Error Handling and Status Codes
1) Why standardize errors
A single error contract speeds up client debugging, reduces false retrays, and makes RCA playable. Good system:- predictably encodes the type of problem,
- gives the client valid prompts (what to do next),
- protects against leakage of internal parts,
- compatible with retras and idempotency.
2) Design principles
1. One error scheme for all services (REST/GraphQL/gRPC/webhooks).
2. Clear semantics of retrays: which codes to retract, which not.
3. Fail-closed on write operations: better 4xx/5xx than quiet inconsistency.
4. No leaks: do not disclose SQL, stacks, configs, internal IDs.
5. Trace - Always return 'trace _ id '/' correlation _ id'.
6. Localization of messages is optional, but codes and'reason 'remain stable.
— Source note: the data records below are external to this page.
-- ==== Sys2Proof/Machine/Security.lean ====
section
/-! DEFINITION. Security (R329 to R347): the audit log, signed blobs, the installer's and maker's commands, attestation, the boot ROM
and recovery. These are the commands that touch the security store. -/

namespace Sys2Proof.Machine

/-- Changes the module, not its security store. -/
def withDev (f : Dev → Dev) (s : State) : State := { s with dev := f s.dev }

/-! The audit log (R344 to R346) -/

/-- Entries the flash audit region holds. -/
def auditRoom : Nat := 1572864

/-- The chain value of the newest entry, h_0 before the first. -/
def lastChain (s : Sec) : List Byte :=
  match s.log with
  | (_, b) :: _ => b.drop 96
  | [] => List.replicate 32 0

/-- Bytes 0 to 95 of an audit entry. -/
def auditHead (k ftc : Nat) (r : AuditReq) (digest key : List Byte) : List Byte :=
  leBytes 8 k ++ leBytes 8 ftc ++ leBytes 1 r.role ++ leBytes 1 r.chan ++ leBytes 1 r.code ++ leBytes 1 r.status ++
  leBytes 4 r.tag ++ leBytes 8 r.seq ++ padTo 32 digest ++ padTo 32 key

/-- SEC_AUDIT.full and near_full follow the log; near_full asserts ALERT_N when it is set (R346). -/
def syncAudit (s : State) : State :=
  let n := s.sec.log.length
  let near := decide (8 * n ≥ 7 * auditRoom)
  let d := if near && !flag s.dev F.secAudit_near_full then setF s.dev F.telAlert_audit 1 else s.dev
  { s with dev := setF (setF d F.secAudit_near_full (b2n near)) F.secAudit_full (b2n (decide (n ≥ auditRoom))) }

/-- Appends an entry to the log (R344). -/
def pushEntry (s : State) (r : AuditReq) (digest key : List Byte) : State :=
  let head := auditHead s.sec.next (ftcOf s.dev) r digest key
  let e := head ++ sm3 (lastChain s.sec ++ head)
  syncAudit { s with sec := { s.sec with
    log := (s.sec.next, e) :: s.sec.log, next := s.sec.next + 1, unsealed := s.sec.unsealed + 1
    unsealedAt := if s.sec.unsealed = 0 then ftcOf s.dev else s.sec.unsealedAt } }

/-- The first entry after space returns records the operator entries not written (R346; log entry 9). -/
def noteLost (s : State) : State :=
  let lost := getF s.dev F.secAudit_lost
  if lost > s.sec.lostNoted then
    pushEntry { s with sec := { s.sec with lostNoted := lost } } ⟨3, 5, (Config.eventCode 9).toNat, 0, lost, 0, [], 0⟩ [] []
  else s

/-- Writes an entry, or counts an operator's that finds the region full (R346). -/
def putEntry (s : State) (r : AuditReq) (digest key : List Byte) : State :=
  if s.sec.log.length ≥ auditRoom then { s with dev := if r.role = 0 then satF s.dev F.secAudit_lost 1 else s.dev }
  else pushEntry (noteLost s) r digest key

/-- An entry asked for: the digest of the slot or blob, and the signer's key hash. -/
def putReq (s : State) (r : AuditReq) : State :=
  putEntry s r (if r.role = 3 then [] else sm3 r.bytes) (leBytes 32 r.key)

/-- Writes the entries a command asked for; a session that a commit closed ends (R344, R347). -/
def flushAudit (s : State) : State :=
  let s' := s.dev.audits.foldl putReq { s with dev := { s.dev with audits := [] } }
  if getF s'.dev F.secStatus_diag = 0 then { s' with sec := { s'.sec with diag := none } } else s'

/-- Changes the module and writes the audit entries that asks for. -/
def withAudit (f : Dev → Dev) (s : State) : State := flushAudit (withDev f s)

/-- Segments below the read mark and covered by a seal are erased (R346). -/
def eraseSegments (s : State) : State :=
  let edge := min s.sec.readMark (s.sec.next - 1 - s.sec.unsealed)
  syncAudit { s with sec := { s.sec with log := s.sec.log.filter (fun e => decide ((e.1 / 65536 + 1) * 65536 > edge)) } }

/-! Identity and attestation (R341 to R343) -/

/-- The module's identity private key (R341). -/
def idKey (s : Sec) : Nat := beNat (sm3 (leBytes 32 s.fuses.idSecret.toNat ++ [0x4B, 0x4E, 0x49, 0x44])) % (sm2N - 1) + 1

/-- The random number of the next signature. -/
def nextNonce (s : Sec) : Nat := Config.sm2Nonce s.signs % (sm2N - 1) + 1

/-- The identity key's signature over a message. -/
def identitySign (s : Sec) (msg : List Byte) : List Byte := sm2Sign (idKey s) msg (nextNonce s)

/-- The fuse measurement (R342; log entry 9). -/
def fuseDigest (f : Fuses) : List Byte :=
  leBytes 32 (Config.fuseDigest f.makerHash f.instHash f.rollback
    [f.instValid.toNat, f.debugLock.toNat, f.rights.toNat, b2n f.mfgClosed]).toNat

/-- The fuse measurement follows the fuses (R342; log entry 59). -/
def measureFuses (s : State) : State := withDev (fun d => setMeas d 7 (fuseDigest s.sec.fuses)) s

/-- Bytes 0 to 447 of a quote (R343). -/
def quoteHead (s : State) (nonce : List Byte) : List Byte :=
  [0x4B, 0x4E, 0x51, 0x54] ++ leBytes 2 1 ++ leBytes 2 512 ++ serialBytes ++ leBytes 8 (versionWord s.dev) ++
  [1, BitVec.ofNat 8 (getF s.dev F.pwrMode_mode), BitVec.ofNat 8 (getF s.dev F.secStatus_diag), s.sec.fuses.debugLock.setWidth 8] ++
  List.replicate 4 0 ++ leBytes 8 (ftcOf s.dev) ++ nonce ++ (List.range 8).flatMap (measBytes s.dev) ++ sm2Public (idKey s.sec) ++
  List.replicate 48 0

/-- The 512 bytes of a quote. -/
def quote (s : State) (nonce : List Byte) : List Byte := quoteHead s nonce ++ identitySign s.sec (quoteHead s nonce)

/-- FTC ticks of 60 s (R345). -/
def sealTicks : Nat := 120000000000

/-- When a seal falls due: at once after 1,024 entries, else 60 s after the first that is not sealed (R345). -/
def sealDue (s : State) : Nat :=
  if s.sec.unsealed ≥ 1024 then ftcOf s.dev else max (ftcOf s.dev) (s.sec.unsealedAt + sealTicks)

/-- AUDIT_SEAL, when a seal falls due: a signature over the newest chain value (R345). -/
def sealLog (s : State) : State :=
  if s.dev.malt = 1 ∧ s.sec.unsealed ≠ 0 ∧ s.sec.log.length < auditRoom then
    let sig := identitySign s.sec (lastChain s.sec)
    let s := withDev (fun d => setF d F.fabFtc_ftc (sealDue s)) s
    let s' := pushEntry { s with sec := { s.sec with signs := s.sec.signs + 1 } }
      ⟨3, 5, (Config.eventCode 8).toNat, 0, 0, 0, [], 0⟩ (sig.take 32) (sig.drop 32)
    { s' with sec := { s'.sec with unsealed := 0 } }
  else s

/-! Fuses (R333) -/

/-- The highest valid installer slot. -/
def activeSlot (f : Fuses) : Nat := ([3, 2, 1].find? (fun k => f.instValid.getLsbD k)).getD 0

/-- Bits blown of the anti-rollback counter. -/
def rollbackValue (f : Fuses) : Nat := ((List.range 64).filter (fun i => f.rollback.getLsbD i)).length

/-- Blows the lowest bits that are not blown until the counter is n. -/
def advanceRollback (f : Fuses) (n : Nat) : Fuses :=
  (List.range 64).foldl (fun f i => if rollbackValue f < n then { f with rollback := f.rollback ||| BitVec.twoPow 64 i } else f) f

/-- SEC_FUSE as read. -/
def fuseWord (f : Fuses) : Nat :=
  f.rights.toNat * 2 ^ 16 + b2n f.mfgClosed * 2 ^ 15 + f.debugLock.toNat * 2 ^ 13 + rollbackValue f * 2 ^ 4 + f.instValid.toNat

/-- The key hash of a public key (Table 14.2), as a number of its bytes. -/
def keyHash (key : List Byte) : Nat := leNat (sm3 key)

/-! Signed blobs (R334) -/

/-- The opcodes a blob of kind 0 may carry (check 7, Table 14.1). -/
def permitted (role op : Nat) (diag : Bool) : Bool :=
  if role = 1 then [0x01, 0x10, 0x11, 0x12, 0x13, 0x14, 0x33, 0x40, 0x42, 0x43, 0x50].contains op
  else op == 0x01 || op == 0x40 || (op == 0x50 && diag)

/-- Fields of a blob (Table 14.5). -/
structure Blob where
  kind : Nat
  role : Nat
  seq : Nat
  words : List Nat
  key : List Byte
  deriving DecidableEq, Repr

/-- A blob's fields. -/
def Blob.ofBytes (l : List Byte) : Blob :=
  { kind := leNat (cut l 4 1), role := leNat (cut l 5 1), seq := leNat (cut l 8 8), words := wordsOf 16 (cut l 32 128), key := cut l 160 64 }

/-- The inner opcode of a blob. -/
def Blob.opcode (b : Blob) : Nat := bits (nth b.words 0) 15 8

/-- Last accepted sequence of a role. -/
def lastSeq (s : Sec) (role : Nat) : Nat := if role = 2 then s.makerSeq else s.instSeq

/-- The key of the highest valid installer slot. -/
def installerKey (f : Fuses) (key : List Byte) : Bool :=
  f.instValid.getLsbD (activeSlot f) && keyHash key == (f.instHash.getD (activeSlot f) 0).toNat

/-- The checks of R334 in order: the status of the first that fails. -/
def blobStatus (s : State) (l : List Byte) : Nat :=
  let b := Blob.ofBytes l
  let size := if b.kind = 2 then 416 else 288
  let signed := l.take 160
  if cut l 0 4 ≠ [0x4B, 0x4E, 0x53, 0x42] ∨ b.kind > 3 ∨ leNat (cut l 6 2) ≠ size ∨ l.length ≠ size then 0x02
  else if cut l 16 16 ≠ serialBytes then 0x14
  else if !(if b.role = 2 then keyHash b.key == s.sec.fuses.makerHash.toNat else b.role == 1 && installerKey s.sec.fuses b.key) then 0x14
  else if !sm2Verify b.key signed (cut l 224 64) then 0x14
  else if b.kind = 2 ∧ ¬ (installerKey s.sec.fuses (cut l 288 64) = true ∧ sm2Verify (cut l 288 64) signed (cut l 352 64) = true) then 0x14
  else if b.seq ≤ lastSeq s.sec b.role then 0x15
  else
    let ok := match b.kind with
      | 0 => permitted b.role b.opcode s.sec.diag.isSome
      | 1 => b.role == 1
      | 2 => b.role == 2 && b.opcode == 0x44
      | _ => b.role == 2 && b.opcode == 0x45
    if ok then 0 else 0x03

/-- The command as an accepted blob makes it; a key rotation keeps the outer opcode, having none of its own. -/
def blobCmd (m : MbxCmd) (l : List Byte) : MbxCmd :=
  let b := Blob.ofBytes l
  { m with words := if b.kind = 1 then m.outer :: b.words.tail else b.words
           role := b.role, kind := b.kind, seq := b.seq, key := keyHash b.key, bytes := l }

/-- An accepted blob: its sequence is the role's last before the inner command runs (R334). -/
def acceptBlob (s : State) (m : MbxCmd) (l : List Byte) : State :=
  let b := Blob.ofBytes l
  { s with dev := setCmd s.dev (blobCmd m l)
           sec := if b.role = 2 then { s.sec with makerSeq := b.seq } else { s.sec with instSeq := b.seq } }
3) Single format (Problem Details/JSON)
Recommended base format (RFC 7807 compliant):json
{
"type": "https://errors.example.com/auth/invalid-token",
"title": "Invalid access token",
"status": 401,
"code": "AUTH_INVALID_TOKEN",
"detail": "Token expired or signature invalid.",
"instance": "/api/v1/payments/12345",
"trace_id": "01HX3...ABC",
"hint": "Obtain a new token via OAuth2 refresh.",
"meta": {
"scope": "payments:write",
"policy": "deny-by-default"
}
}
Explanations:
- 'type'is a stable error class URL.
- 'code '- short domain machine code (stable between releases).
- 'hint '- what to do for the client (repeat, update token, change parameters).
- 'meta '- secure parts (without secrets and PII).
4) Status code map (minimum set)
Authentication/Authorization
400 Bad Request - structural validation/scheme.
401 Unauthorized - no/invalid token. Add'WWW-Authenticate '.
403 Forbidden - authenticated but no rights/policies denied.
404 Not Found - mask the existence of a resource without rights.
409 Conflict - version/state conflict (optimistic lock, idempotency).
451 Unavailable For Legal Reasons - Compliance/Jurisdiction Block.
Limits and protection
408 Request Timeout - The client is sending the body too slowly.
409/425 Too Early - prohibition of early repetition in 0-RTT/TLS 1. 3.
429 Too Many Requests - with 'Retry-After' and limit policy.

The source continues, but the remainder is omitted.